Recommendations of the Kelkar Committee
The recommendations of the Kelkar Committee focuses on improving governance, transparency, financing, and dispute resolution in infrastructure projects.
- Strengthening PPP Framework: Focus on three pillars Governance, Institutions, and Capacity to make PPP projects more efficient and reliable.
- Establishment of 3PI (PPP Institute of Excellence): A dedicated institution should be created to support research, training, and capacity building for PPP projects.
- Amendment to Prevention of Corruption Law: The Prevention of Corruption Act, 1988 should be amended to penalize corruption while protecting honest officials who make genuine decisions.
- Avoid Swiss Challenge Method: This method should be avoided as it reduces transparency and discourages fair competition.
- Discouraging Unsolicited Proposals: Such proposals should be minimized as they create unequal opportunities among bidders.

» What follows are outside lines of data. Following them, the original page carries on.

-- ==== Sys2Proof/Tests/Slice0.lean ====
section
/-! SUPPORT. The model's own tests. Expected values are the spec's: the worked examples of its rules and the vectors of 95_test_vectors.md, named in each comment. The last part shows, for each statement with hypotheses, a state and operands that meet them. -/

namespace Sys2Proof.Tests

open Sys2Proof Sys2Proof.Machine

/-! ### Helpers -/

/-- The state after one step; the same state if there is none. -/
def after (s : State) : State :=
  match step s with
  | .next t => t
  | _ => s

/-- One step on `s` with `word` at `pc`. -/
def runOne (word : Word) (s : State) : State := after (placeWord word s)

/-- The four status fields and `pc`, to compare with the vectors' columns. -/
def status (s : State) : Bool × FaultCause × Word × Word × Word :=
  (s.halted, s.faultCause, s.faultOpcode, s.faultPc, s.pc)

/-- Registers set one after the other, from reset. -/
def regs (l : List (RegIdx × Byte)) : State := l.foldl (fun s p => s.setV p.1 p.2) State.reset

/-- A sprite at `addr`, with `I` on it. -/
def sprite (addr : Word) (bytes : List Byte) (s : State) : State :=
  (s.setRam (s.ram.writeAll addr.toNat bytes)).setI addr

/-- Cells lit, by toggling. -/
def lit (cells : List FbCell) (s : State) : State := s.setFb (toggleAll cells s.fb).1

/-- How many cells of a column range and row are lit. -/
def litIn (s : State) (cells : List FbCell) : Bool := cells.all fun c => s.fb.isLit c

/-- The number of lit cells. -/
def litCount (s : State) : Nat := (s.fb.toList.map fun row => row.toList.count true).sum

/-- The parameters with another stack depth or policy. -/
def withPolicy (s : State) : State := { s with config := { s.config with efPolicy := .fault } }

def inTickMode : State := { State.reset with config := { Config.standard with timerMode := .tick } }

/-! ### Well-formedness: the one check, and a term it refuses -/

theorem test_wellFormed_refuses_row_count_16 : (Instr.drw 1 2 16).wellFormed = false := by decide

theorem test_wellFormed_accepts_row_count_15 : (Instr.drw 1 2 15).wellFormed = true := by decide

/-! ### Decoding: one word of each row of R76, written out bit by bit as class, fields and fixed bits -/

theorem test_decode_cls : decode 0b0000000011100000#16 = .ok (.cls) := by decide

theorem test_decode_ret : decode 0b0000000011101110#16 = .ok (.ret) := by decide

theorem test_decode_jp : decode 0b0001001000110100#16 = .ok (.jp 0x234#12) := by decide

theorem test_decode_call : decode 0b0010111100000001#16 = .ok (.call 0xF01#12) := by decide

theorem test_decode_seImm : decode 0b0011001100101010#16 = .ok (.seImm 3 0x2A#8) := by decide

theorem test_decode_sneImm : decode 0b0100111110000001#16 = .ok (.sneImm 15 0x81#8) := by decide

theorem test_decode_seReg : decode 0b0101000100100000#16 = .ok (.seReg 1 2) := by decide

theorem test_decode_ldImm : decode 0b0110101001111111#16 = .ok (.ldImm 10 0x7F#8) := by decide

theorem test_decode_addImm : decode 0b0111000100100000#16 = .ok (.addImm 1 0x20#8) := by decide

theorem test_decode_ldReg : decode 0b1000000100100000#16 = .ok (.ldReg 1 2) := by decide

theorem test_decode_orReg : decode 0b1000000100100001#16 = .ok (.orReg 1 2) := by decide

theorem test_decode_andReg : decode 0b1000001101000010#16 = .ok (.andReg 3 4) := by decide

theorem test_decode_xorReg : decode 0b1000010101100011#16 = .ok (.xorReg 5 6) := by decide

theorem test_decode_addReg : decode 0b1000000000010100#16 = .ok (.addReg 0 1) := by decide

theorem test_decode_subReg : decode 0b1000111100010101#16 = .ok (.subReg 15 1) := by decide

theorem test_decode_shrReg : decode 0b1000000100100110#16 = .ok (.shrReg 1 2) := by decide

theorem test_decode_subnReg : decode 0b1000000111110111#16 = .ok (.subnReg 1 15) := by decide

theorem test_decode_sneReg : decode 0b1001000100100000#16 = .ok (.sneReg 1 2) := by decide

theorem test_decode_ldI : decode 0b1010001011110000#16 = .ok (.ldI 0x2F0#12) := by decide

theorem test_decode_jpV0 : decode 0b1011001100000000#16 = .ok (.jpV0 0x300#12) := by decide

theorem test_decode_rnd : decode 0b1100001100001111#16 = .ok (.rnd 3 0x0F#8) := by decide

theorem test_decode_drw : decode 0b1101000100101111#16 = .ok (.drw 1 2 15) := by decide

theorem test_decode_rsve : decode 0b1110000110011110#16 = .ok (.rsve 0x19E#12) := by decide

theorem test_decode_rsvf : decode 0b1111000100010101#16 = .ok (.rsvf 0x115#12) := by decide

/-- The words of vectors A32, K11, K12, X13 and X14: invalid, each by its own reason. -/
theorem test_decode_invalid_words :
    decode 0x812E#16 = .error .class8Nibble ∧ decode 0x5121#16 = .error .class5Nibble ∧
    decode 0x912F#16 = .error .class9Nibble ∧ decode 0x01E0#16 = .error .class0Word ∧
    decode 0x00E1#16 = .error .class0Word := by decide

theorem test_decode_truncated : decodeBytes [0x12#8] = .error .truncated := by decide

/-- The bytes of the document's scenario (S8), high byte first. -/
theorem test_decodeBytes_leaves_the_rest :
    decodeBytes [0x60#8, 0x05#8, 0x61#8, 0x03#8] = .ok (.ldImm 0 0x05#8, [0x61#8, 0x03#8]) := by decide

theorem test_decodeTableWord : decodeTableWord 16 0x8125 = some (.subReg 1 2) := by decide

/-! ### One step per vector -/

/-- A1. -/
theorem test_ldImm : (runOne 0x6A7F#16 State.reset).v[10] = 0x7F#8 := by decide

/-- A3: wraps, `VF` untouched. -/
theorem test_addImm_wraps : let t := runOne 0x7120#16 (regs [(1, 0xF0#8), (15, 0x55#8)])
    t.v[1] = 0x10#8 ∧ t.v[15] = 0x55#8 := by decide

/-- A4. -/
theorem test_addImm_to_VF : (runOne 0x7F01#16 (regs [(15, 0xFF#8)])).v[15] = 0x00#8 := by decide

/-- A6. -/
theorem test_ldReg : (runOne 0x8120#16 (regs [(2, 0x33#8)])).v[1] = 0x33#8 := by decide

/-- A7: `VF` not reset. -/
theorem test_orReg : let t := runOne 0x8121#16 (regs [(1, 0xF0#8), (2, 0x0F#8), (15, 0x07#8)])
    t.v[1] = 0xFF#8 ∧ t.v[15] = 0x07#8 := by decide

/-- A8. -/
theorem test_andReg : (runOne 0x8122#16 (regs [(1, 0xF0#8), (2, 0x3C#8)])).v[1] = 0x30#8 := by decide

/-- A9. -/
theorem test_xorReg : (runOne 0x8123#16 (regs [(1, 0xF0#8), (2, 0x3C#8)])).v[1] = 0xCC#8 := by decide

/-- A14: sum exactly 256. -/
theorem test_addReg_carry : let t := runOne 0x8014#16 (regs [(0, 0x80#8), (1, 0x80#8)])
    t.v[0] = 0x00#8 ∧ t.v[15] = 0x01#8 := by decide

/-- A16: with `X = F` the flag stays. -/
theorem test_addReg_into_VF : (runOne 0x8F14#16 (regs [(15, 0x10#8), (1, 0x20#8)])).v[15] = 0x00#8 := by decide

/-- A21: wraps, flag 0. -/
theorem test_subReg_wraps : let t := runOne 0x8125#16 (regs [(1, 0x03#8), (2, 0x0A#8), (15, 0x01#8)])
    t.v[1] = 0xF9#8 ∧ t.v[15] = 0x00#8 := by decide

/-- A22: equal operands, flag 0. -/
theorem test_subReg_equal : let t := runOne 0x8125#16 (regs [(1, 0x07#8), (2, 0x07#8), (15, 0x01#8)])
    t.v[1] = 0x00#8 ∧ t.v[15] = 0x00#8 := by decide

/-- A27. -/
theorem test_subnReg : let t := runOne 0x8127#16 (regs [(1, 0x03#8), (2, 0x0A#8)])
    t.v[1] = 0x07#8 ∧ t.v[15] = 0x01#8 := by decide

/-- A31: the unimplemented shift, `V1` unchanged. -/
theorem test_shrReg_faults : let t := runOne 0x8126#16 (regs [(1, 0x40#8), (2, 0x02#8)])
    status t = (true, .unimplementedOpcode, 0x8126#16, 0x0200#16, 0x0202#16) ∧ t.v[1] = 0x40#8 := by decide

/-- K1 and K2. -/
theorem test_seImm : (runOne 0x332A#16 (regs [(3, 0x2A#8)])).pc = 0x0204#16 ∧
    (runOne 0x332A#16 (regs [(3, 0x2B#8)])).pc = 0x0202#16 := by decide

/-- K3 and K4. -/
theorem test_sneImm : (runOne 0x432A#16 (regs [(3, 0x2A#8)])).pc = 0x0202#16 ∧
    (runOne 0x432A#16 State.reset).pc = 0x0204#16 := by decide

/-- K5 and K6. -/
theorem test_seReg : (runOne 0x5120#16 (regs [(1, 7#8), (2, 7#8)])).pc = 0x0204#16 ∧
    (runOne 0x5120#16 (regs [(1, 7#8), (2, 8#8)])).pc = 0x0202#16 := by decide

/-- K8 and K9. -/
theorem test_sneReg : (runOne 0x9120#16 (regs [(1, 7#8), (2, 8#8)])).pc = 0x0204#16 ∧
    (runOne 0x9120#16 (regs [(1, 7#8), (2, 7#8)])).pc = 0x0202#16 := by decide

/-- F1. -/
theorem test_jp : (runOne 0x1234#16 State.reset).pc = 0x0234#16 := by decide

/-- F4: pushes the advanced `pc`. -/
theorem test_call : let t := runOne 0x2300#16 State.reset
    t.stack = [0x0202#16] ∧ t.pc = 0x0300#16 := by decide

/-- F8: a stack of depth 1 that is full. -/
theorem test_call_overflows :
    let s := { State.reset with stack := [0x0202#16], config := { Config.standard with stackDepth := 1 } }
    status (runOne 0x2300#16 s) = (true, .stackOverflow, 0x2300#16, 0x0200#16, 0x0202#16) ∧
    (runOne 0x2300#16 s).stack = [0x0202#16] := by decide

/-- F5. -/
theorem test_ret : let t := runOne 0x00EE#16 { State.reset with stack := [0x0202#16], pc := 0x0300#16 }
    t.stack = [] ∧ t.pc = 0x0202#16 := by decide

/-- F6. -/
theorem test_ret_underflows :
    status (runOne 0x00EE#16 State.reset) = (true, .stackUnderflow, 0x00EE#16, 0x0200#16, 0x0202#16) := by decide

/-- F10: not masked to 12 bits. -/
theorem test_jpV0 : (runOne 0xBFFF#16 (regs [(0, 0xFF#8)])).pc = 0x10FE#16 := by decide

/-- F14: `pc` not advanced, no half opcode. -/
theorem test_fetch_fault : status (after { State.reset with pc := 0x0FFF#16 }) =
    (true, .fetchOutOfRange, 0x0000#16, 0x0FFF#16, 0x0FFF#16) := by decide

/-- I1. -/
theorem test_ldI : (runOne 0xA2F0#16 State.reset).i = 0x02F0#16 := by decide

/-- I4 and I8: the host's step with the draws 0xA7 and 0xEE; the second is ignored. -/
theorem test_rnd_draw :
    (stepOp 0xA7#8 (placeWord 0xC30F#16 (regs [(3, 0xFF#8)]))).map (fun p => (p.1.v[3], p.1.pc, p.2)) =
      some (0x07#8, 0x0202#16, .ok) ∧
    (stepOp 0xEE#8 (placeWord 0x6001#16 State.reset)).map (fun p => (p.1.v[0], p.2)) = some (0x01#8, .ok) := by
  decide

/-- I5: the result is 0 whatever the draw. -/
theorem test_rnd_mask_zero : (runOne 0xC300#16 (regs [(3, 0x55#8)])).v[3] = 0x00#8 := by
  change Config.randomByte 0 &&& 0x00#8 = 0x00#8
  exact BitVec.and_zero

/-- D1: the document's example, first draw. -/
theorem test_drw : let t := runOne 0xD011#16 (sprite 0x300#16 [0xFF#8] (regs [(15, 0x01#8)]))
    t.v[15] = 0x00#8 ∧ litCount t = 8 ∧ t.fb.isLit ⟨0, 0⟩ = true ∧ t.fb.isLit ⟨7, 0⟩ = true := by decide

/-- D8: column 64; nothing lit, `VF` still 1. -/
theorem test_drw_faults : let t := runOne 0xD121#16 (sprite 0x300#16 [0xFF#8] (regs [(1, 0x39#8), (15, 0x01#8)]))
    status t = (true, .framebufferOutOfRange, 0xD121#16, 0x0200#16, 0x0202#16) ∧
    litCount t = 0 ∧ t.v[15] = 0x01#8 := by decide

/-- D30. -/
theorem test_cls : let t := runOne 0x00E0#16 (lit [⟨0, 0⟩, ⟨5, 7⟩, ⟨63, 31⟩] (regs [(15, 0x01#8)]))
    litCount t = 0 ∧ t.v[15] = 0x01#8 := by decide

/-- X1 and X10. -/
theorem test_rsve : (runOne 0xE19E#16 (regs [(1, 5#8)])).pc = 0x0202#16 ∧
    status (runOne 0xE19E#16 (withPolicy State.reset)) =
      (true, .unimplementedOpcode, 0xE19E#16, 0x0200#16, 0x0202#16) := by decide

/-- X3 and X11. -/
theorem test_rsvf : (runOne 0xF115#16 (regs [(1, 0x3C#8)])).dt = 255#8 ∧
    status (runOne 0xF115#16 (withPolicy State.reset)) =
      (true, .unimplementedOpcode, 0xF115#16, 0x0200#16, 0x0202#16) := by decide

/-- H1 and H2: from reset with nothing loaded, then a step on the halted core. -/
theorem test_halted :
    status (after State.reset) = (true, .invalidOpcode, 0x0000#16, 0x0200#16, 0x0202#16) ∧
    step (after State.reset) = .fault (.halted .invalidOpcode) := by
  constructor
  · decide
  · exact step_of_halted rfl

/-- H5: one byte too many. -/
theorem test_load_overflow : (load (List.replicate 3585 0xFF#8) State.reset).2 = .loadOverflow := by
  rw [load_of_gt (by rw [List.length_replicate]; decide)]

/-- The first byte of H4, and RAM just below it. -/
theorem test_load : let t := (load [0x12#8, 0x00#8] State.reset).1
    t.ram.read 0x200 = some 0x12#8 ∧ t.ram.read 0x1FF = some 0x00#8 ∧ t.pc = 0x200#16 := by decide

/-- H11, one of its three ticks, and the stop at 0. -/
theorem test_timer_tick : (timerTick inTickMode).map (fun t => (t.dt, t.st)) = some (254#8, 254#8) ∧
    tickTimer 0#8 = 0#8 ∧ timerTick State.reset = none := by decide

/-- A word placed on a halted core and on one whose `pc` is outside RAM is the one the next step runs. -/
theorem test_withFetchWord :
    (after (State.withFetchWord (after State.reset) 16 0x6005)).v[0] = 0x05#8 ∧
    (after (State.withFetchWord { State.reset with pc := 0x10FE#16 } 16 0x6005)).pc = 0x202#16 := by decide

/-! ### Witnesses: states and operands that meet the hypotheses of the statements -/

/-- The document's scenario S7: a call at 0x0200 and its return at 0x0300. -/
def callAndReturn : State :=
  placeWord 0x2300#16 (State.reset.setRam (State.reset.ram.writeAll 0x300 [0x00#8, 0xEE#8]))

/-- A full stack of the default depth (vector F7). -/
def fullStack : State := { State.reset with stack := List.replicate 16 0x0202#16 }

/-- Two rows in the bottom right corner: every access fits, at the last column and row. -/
def cornerSprite : State := sprite 0x300#16 [0xC3#8, 0x81#8] (regs [(0, 0x38#8), (1, 0x1E#8)])

theorem witness_DecodeOfEncodeIsTheInstruction : (Instr.drw 15 0 15).wellFormed = true ∧
    (Instr.drw 0 15 0).wellFormed = true := by decide

theorem witness_EncodeOfDecodeIsTheWord : decode 0xD12F#16 = .ok (.drw 1 2 15) := by decide

theorem witness_OpcodeMapRowsSelectTheirInstructions :
    (opcodeRows.all fun r => r.matchesWord r.pattern) = true ∧
    (opcodeRows.all fun r => r.matchesWord (r.pattern ||| ~~~r.mask)) = true ∧
    (∀ r ∈ opcodeRows, (0x0000#16 : Word) &&& r.mask ≠ r.pattern) ∧
    State.reset.halted = false ∧ fetch State.reset = some 0x0000#16 := by decide

theorem witness_InvalidWordsOfEachClass :
    (0x0FFF#16 : Word).extractLsb' 12 4 = 0x0#4 ∧ (0x5F10#16 : Word).extractLsb' 12 4 = 0x5#4 ∧
    (0x912F#16 : Word).extractLsb' 12 4 = 0x9#4 ∧ (0x8127#16 : Word).extractLsb' 12 4 = 0x8#4 ∧
    ((0xFFFF#16 : Word).extractLsb' 12 4 ≠ 0x0#4 ∧ (0xFFFF#16 : Word).extractLsb' 12 4 ≠ 0x5#4 ∧
      (0xFFFF#16 : Word).extractLsb' 12 4 ≠ 0x8#4 ∧ (0xFFFF#16 : Word).extractLsb' 12 4 ≠ 0x9#4) := by decide

/-- The last address a fetch succeeds from. -/
theorem witness_FetchIsBigEndian : ({ State.reset with pc := 0x0FFE#16 } : State).pc.toNat ≤ 4094 := by decide

theorem witness_RamReadsWhatWasWritten : Memory.wf [(0xFFF, 0x80#8)] ∧ 0xFFF < 4096 ∧ 0x1000 ≠ 0xFFF ∧
    4096 ≤ 0x1000 := by decide

theorem witness_EqualReadsMakeEqualMemories : Memory.wf [(0x200, 0x12#8), (0x201, 0x34#8)] ∧
    ∀ addr < 4096, Memory.read [(0x200, 0x12#8), (0x201, 0x34#8)] addr =
      Memory.read [(0x200, 0x12#8), (0x201, 0x34#8)] addr := ⟨by decide, fun _ _ => rfl⟩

- Innovative Financing Mechanisms: Banks and financial institutions should issue deep discount bonds (zero coupon bonds) to provide long-term, low-cost funding and reduce initial financial burden.
- Equity Divestment After Project Completion: After successful completion, project equity can be sold to long-term investors, including foreign institutional investors, to fund new infrastructure projects.
- Independent Sectoral Regulators: Set up independent regulators in sectors adopting PPP to ensure fair decisions and reduce political or bureaucratic interference.
- Unified Regulatory Approach: Regulators should follow a consistent and coordinated approach across sectors.
- Revision of Model Concession Agreement (MCA): Risk-sharing provisions should be revisited to ensure balanced allocation of risks instead of a “one-size-fits-all” model.
- Protection to Private Sector: Private players should be safeguarded against sudden policy changes or economic shocks.
- PPP Law Framework: A comprehensive PPP law should be enacted with Parliamentary approval to provide clarity, authority, and accountability.
- Infrastructure PPP Project Review Committee (IPRC): Should be established to review stressed projects and provide time-bound recommendations.
- Infrastructure PPP Adjudication Tribunal (IPAT): A specialized tribunal should be created for speedy dispute resolution.
- Efficient Dispute Resolution System: A flexible and quick mechanism is needed to resolve conflicts and allow restructuring of projects when required.
- Limit Role of Public Sector in PPP Bidding: State-owned enterprises and PSUs should not compete in PPP projects, as the model is intended to leverage private sector efficiency.
- Expansion to New Sectors: PPP model should be extended to healthcare, social sectors, and urban transport.
- Avoid PPP for Small Projects: PPP should not be used for small-scale projects due to high transaction and administrative costs.
Impact on Infrastructure Development
The recommendations of the Kelkar Committee, chaired by Vijay Kelkar, aim to transform infrastructure development in India by making the Public-Private Partnership (PPP) model more efficient, transparent, and sustainable.
- Revival of Stalled Projects: Mechanisms like the Infrastructure PPP Project Review Committee (IPRC) help resolve stressed projects, leading to faster completion of delayed infrastructure works.
- Improved Investor Confidence: Clear policies, better risk-sharing, and legal protection encourage private and foreign investors to participate in infrastructure projects.
- Better Risk Allocation: Balanced distribution of risks between government and private players reduces financial stress and project failures.
- Faster Project Execution: Streamlined approval processes and strong governance reduce delays caused by bureaucracy and regulatory hurdles.
- Enhanced Transparency and Accountability: Regulators minimize corruption and improve trust in the system.
- Access to Long-Term Financing: Innovative instruments like zero-coupon bonds ensure availability of low-cost funds, improving project viability.
- Reduction in Non-Performing Assets (NPAs): Timely completion and restructuring of projects help reduce bad loans in the banking sector.